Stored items
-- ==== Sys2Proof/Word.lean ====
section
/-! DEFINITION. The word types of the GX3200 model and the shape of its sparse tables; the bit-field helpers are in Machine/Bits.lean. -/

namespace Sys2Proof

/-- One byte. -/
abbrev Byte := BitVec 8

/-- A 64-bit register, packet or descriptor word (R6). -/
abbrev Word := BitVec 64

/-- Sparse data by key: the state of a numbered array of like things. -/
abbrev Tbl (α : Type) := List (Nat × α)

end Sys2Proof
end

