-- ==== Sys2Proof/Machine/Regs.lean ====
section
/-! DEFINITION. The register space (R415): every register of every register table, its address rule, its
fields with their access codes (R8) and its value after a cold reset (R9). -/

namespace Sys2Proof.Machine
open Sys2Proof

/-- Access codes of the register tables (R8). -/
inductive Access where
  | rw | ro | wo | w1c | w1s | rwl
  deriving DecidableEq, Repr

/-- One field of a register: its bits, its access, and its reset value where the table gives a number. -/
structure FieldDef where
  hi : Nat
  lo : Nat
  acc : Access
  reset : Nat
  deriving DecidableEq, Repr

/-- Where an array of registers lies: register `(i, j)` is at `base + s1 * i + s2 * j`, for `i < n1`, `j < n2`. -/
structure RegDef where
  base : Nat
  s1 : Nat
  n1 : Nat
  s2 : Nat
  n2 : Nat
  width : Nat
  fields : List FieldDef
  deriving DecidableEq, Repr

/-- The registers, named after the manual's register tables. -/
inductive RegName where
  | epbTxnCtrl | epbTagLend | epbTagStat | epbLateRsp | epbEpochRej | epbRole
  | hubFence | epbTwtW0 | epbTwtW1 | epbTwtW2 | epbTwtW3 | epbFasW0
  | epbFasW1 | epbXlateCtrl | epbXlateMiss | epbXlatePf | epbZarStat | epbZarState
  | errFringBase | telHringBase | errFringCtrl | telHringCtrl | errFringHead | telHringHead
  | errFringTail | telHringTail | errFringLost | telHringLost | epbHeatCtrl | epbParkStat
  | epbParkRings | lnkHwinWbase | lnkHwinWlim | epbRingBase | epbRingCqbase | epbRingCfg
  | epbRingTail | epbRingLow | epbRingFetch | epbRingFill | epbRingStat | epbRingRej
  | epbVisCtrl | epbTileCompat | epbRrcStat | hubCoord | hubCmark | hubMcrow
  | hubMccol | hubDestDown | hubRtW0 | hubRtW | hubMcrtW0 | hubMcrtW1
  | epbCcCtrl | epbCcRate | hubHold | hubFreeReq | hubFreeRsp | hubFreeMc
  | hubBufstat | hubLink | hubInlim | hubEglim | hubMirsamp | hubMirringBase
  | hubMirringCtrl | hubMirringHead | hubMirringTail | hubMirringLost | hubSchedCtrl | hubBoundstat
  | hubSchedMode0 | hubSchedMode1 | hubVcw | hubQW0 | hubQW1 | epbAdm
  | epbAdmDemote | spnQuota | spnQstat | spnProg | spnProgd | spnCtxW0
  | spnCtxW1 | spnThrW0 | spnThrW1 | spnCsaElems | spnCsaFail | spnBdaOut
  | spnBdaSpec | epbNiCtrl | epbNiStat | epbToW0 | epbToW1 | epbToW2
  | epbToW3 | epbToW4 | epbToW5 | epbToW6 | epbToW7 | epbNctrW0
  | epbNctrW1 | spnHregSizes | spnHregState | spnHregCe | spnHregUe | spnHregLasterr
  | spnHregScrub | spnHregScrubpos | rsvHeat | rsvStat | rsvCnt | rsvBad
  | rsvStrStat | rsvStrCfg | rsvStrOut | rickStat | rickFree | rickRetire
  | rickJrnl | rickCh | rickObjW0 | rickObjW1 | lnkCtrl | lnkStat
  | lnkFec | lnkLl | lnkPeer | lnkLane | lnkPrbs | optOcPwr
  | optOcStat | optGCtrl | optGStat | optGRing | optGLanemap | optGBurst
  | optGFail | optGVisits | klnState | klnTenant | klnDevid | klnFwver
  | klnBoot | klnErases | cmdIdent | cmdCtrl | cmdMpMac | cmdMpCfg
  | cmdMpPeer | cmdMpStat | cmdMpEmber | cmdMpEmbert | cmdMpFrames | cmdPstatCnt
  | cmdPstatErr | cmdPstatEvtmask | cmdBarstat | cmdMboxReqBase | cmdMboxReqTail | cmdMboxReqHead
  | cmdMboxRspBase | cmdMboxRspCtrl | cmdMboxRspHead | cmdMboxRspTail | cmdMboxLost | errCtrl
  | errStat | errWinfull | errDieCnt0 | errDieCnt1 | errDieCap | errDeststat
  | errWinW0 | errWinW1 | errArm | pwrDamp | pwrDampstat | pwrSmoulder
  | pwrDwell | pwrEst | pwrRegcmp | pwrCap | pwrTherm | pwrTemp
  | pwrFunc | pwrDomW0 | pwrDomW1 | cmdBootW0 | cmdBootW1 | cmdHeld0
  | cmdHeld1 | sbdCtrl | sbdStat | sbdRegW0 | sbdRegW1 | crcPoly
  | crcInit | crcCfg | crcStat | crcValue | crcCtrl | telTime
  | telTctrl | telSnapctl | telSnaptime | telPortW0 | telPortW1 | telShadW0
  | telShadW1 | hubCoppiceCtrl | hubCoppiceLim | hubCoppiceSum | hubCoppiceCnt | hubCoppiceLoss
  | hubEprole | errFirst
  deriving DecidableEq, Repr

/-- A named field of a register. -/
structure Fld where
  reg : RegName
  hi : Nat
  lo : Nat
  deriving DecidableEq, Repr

• **Exercise directions**
Nothing in the entries may be left out; each line is to be output exactly.

• **Finished exercise**
-- ==== Sys2Proof/Word.lean ====
section
/-! DEFINITION. The word types of the GX3200 model and the shape of its sparse tables; the bit-field helpers are in Machine/Bits.lean. -/

namespace Sys2Proof

/-- One byte. -/
abbrev Byte := BitVec 8

/-- A 64-bit register, packet or descriptor word (R6). -/
abbrev Word := BitVec 64

/-- Sparse data by key: the state of a numbered array of like things. -/
abbrev Tbl (α : Type) := List (Nat × α)

end Sys2Proof
end

-- ==== Sys2Proof/Machine/Regs.lean ====
section
/-! DEFINITION. The register space (R415): every register of every register table, its address rule, its
fields with their access codes (R8) and its value after a cold reset (R9). -/

namespace Sys2Proof.Machine
open Sys2Proof

/-- Access codes of the register tables (R8). -/
inductive Access where
  | rw | ro | wo | w1c | w1s | rwl
  deriving DecidableEq, Repr

/-- One field of a register: its bits, its access, and its reset value where the table gives a number. -/
structure FieldDef where
  hi : Nat
  lo : Nat
  acc : Access
  reset : Nat
  deriving DecidableEq, Repr

/-- Where an array of registers lies: register `(i, j)` is at `base + s1 * i + s2 * j`, for `i < n1`, `j < n2`. -/
structure RegDef where
  base : Nat
  s1 : Nat
  n1 : Nat
  s2 : Nat
  n2 : Nat
  width : Nat
  fields : List FieldDef
  deriving DecidableEq, Repr

/-- The registers, named after the manual's register tables. -/
inductive RegName where
  | epbTxnCtrl | epbTagLend | epbTagStat | epbLateRsp | epbEpochRej | epbRole
  | hubFence | epbTwtW0 | epbTwtW1 | epbTwtW2 | epbTwtW3 | epbFasW0
  | epbFasW1 | epbXlateCtrl | epbXlateMiss | epbXlatePf | epbZarStat | epbZarState
  | errFringBase | telHringBase | errFringCtrl | telHringCtrl | errFringHead | telHringHead
  | errFringTail | telHringTail | errFringLost | telHringLost | epbHeatCtrl | epbParkStat
  | epbParkRings | lnkHwinWbase | lnkHwinWlim | epbRingBase | epbRingCqbase | epbRingCfg
  | epbRingTail | epbRingLow | epbRingFetch | epbRingFill | epbRingStat | epbRingRej
  | epbVisCtrl | epbTileCompat | epbRrcStat | hubCoord | hubCmark | hubMcrow
  | hubMccol | hubDestDown | hubRtW0 | hubRtW | hubMcrtW0 | hubMcrtW1
  | epbCcCtrl | epbCcRate | hubHold | hubFreeReq | hubFreeRsp | hubFreeMc
  | hubBufstat | hubLink | hubInlim | hubEglim | hubMirsamp | hubMirringBase
  | hubMirringCtrl | hubMirringHead | hubMirringTail | hubMirringLost | hubSchedCtrl | hubBoundstat
  | hubSchedMode0 | hubSchedMode1 | hubVcw | hubQW0 | hubQW1 | epbAdm
  | epbAdmDemote | spnQuota | spnQstat | spnProg | spnProgd | spnCtxW0
  | spnCtxW1 | spnThrW0 | spnThrW1 | spnCsaElems | spnCsaFail | spnBdaOut
  | spnBdaSpec | epbNiCtrl | epbNiStat | epbToW0 | epbToW1 | epbToW2
  | epbToW3 | epbToW4 | epbToW5 | epbToW6 | epbToW7 | epbNctrW0
  | epbNctrW1 | spnHregSizes | spnHregState | spnHregCe | spnHregUe | spnHregLasterr
  | spnHregScrub | spnHregScrubpos | rsvHeat | rsvStat | rsvCnt | rsvBad
  | rsvStrStat | rsvStrCfg | rsvStrOut | rickStat | rickFree | rickRetire
  | rickJrnl | rickCh | rickObjW0 | rickObjW1 | lnkCtrl | lnkStat
  | lnkFec | lnkLl | lnkPeer | lnkLane | lnkPrbs | optOcPwr
  | optOcStat | optGCtrl | optGStat | optGRing | optGLanemap | optGBurst
  | optGFail | optGVisits | klnState | klnTenant | klnDevid | klnFwver
  | klnBoot | klnErases | cmdIdent | cmdCtrl | cmdMpMac | cmdMpCfg
  | cmdMpPeer | cmdMpStat | cmdMpEmber | cmdMpEmbert | cmdMpFrames | cmdPstatCnt
  | cmdPstatErr | cmdPstatEvtmask | cmdBarstat | cmdMboxReqBase | cmdMboxReqTail | cmdMboxReqHead
  | cmdMboxRspBase | cmdMboxRspCtrl | cmdMboxRspHead | cmdMboxRspTail | cmdMboxLost | errCtrl
  | errStat | errWinfull | errDieCnt0 | errDieCnt1 | errDieCap | errDeststat
  | errWinW0 | errWinW1 | errArm | pwrDamp | pwrDampstat | pwrSmoulder
  | pwrDwell | pwrEst | pwrRegcmp | pwrCap | pwrTherm | pwrTemp
  | pwrFunc | pwrDomW0 | pwrDomW1 | cmdBootW0 | cmdBootW1 | cmdHeld0
  | cmdHeld1 | sbdCtrl | sbdStat | sbdRegW0 | sbdRegW1 | crcPoly
  | crcInit | crcCfg | crcStat | crcValue | crcCtrl | telTime
  | telTctrl | telSnapctl | telSnaptime | telPortW0 | telPortW1 | telShadW0
  | telShadW1 | hubCoppiceCtrl | hubCoppiceLim | hubCoppiceSum | hubCoppiceCnt | hubCoppiceLoss
  | hubEprole | errFirst
  deriving DecidableEq, Repr

/-- A named field of a register. -/
structure Fld where
  reg : RegName
  hi : Nat
  lo : Nat
  deriving DecidableEq, Repr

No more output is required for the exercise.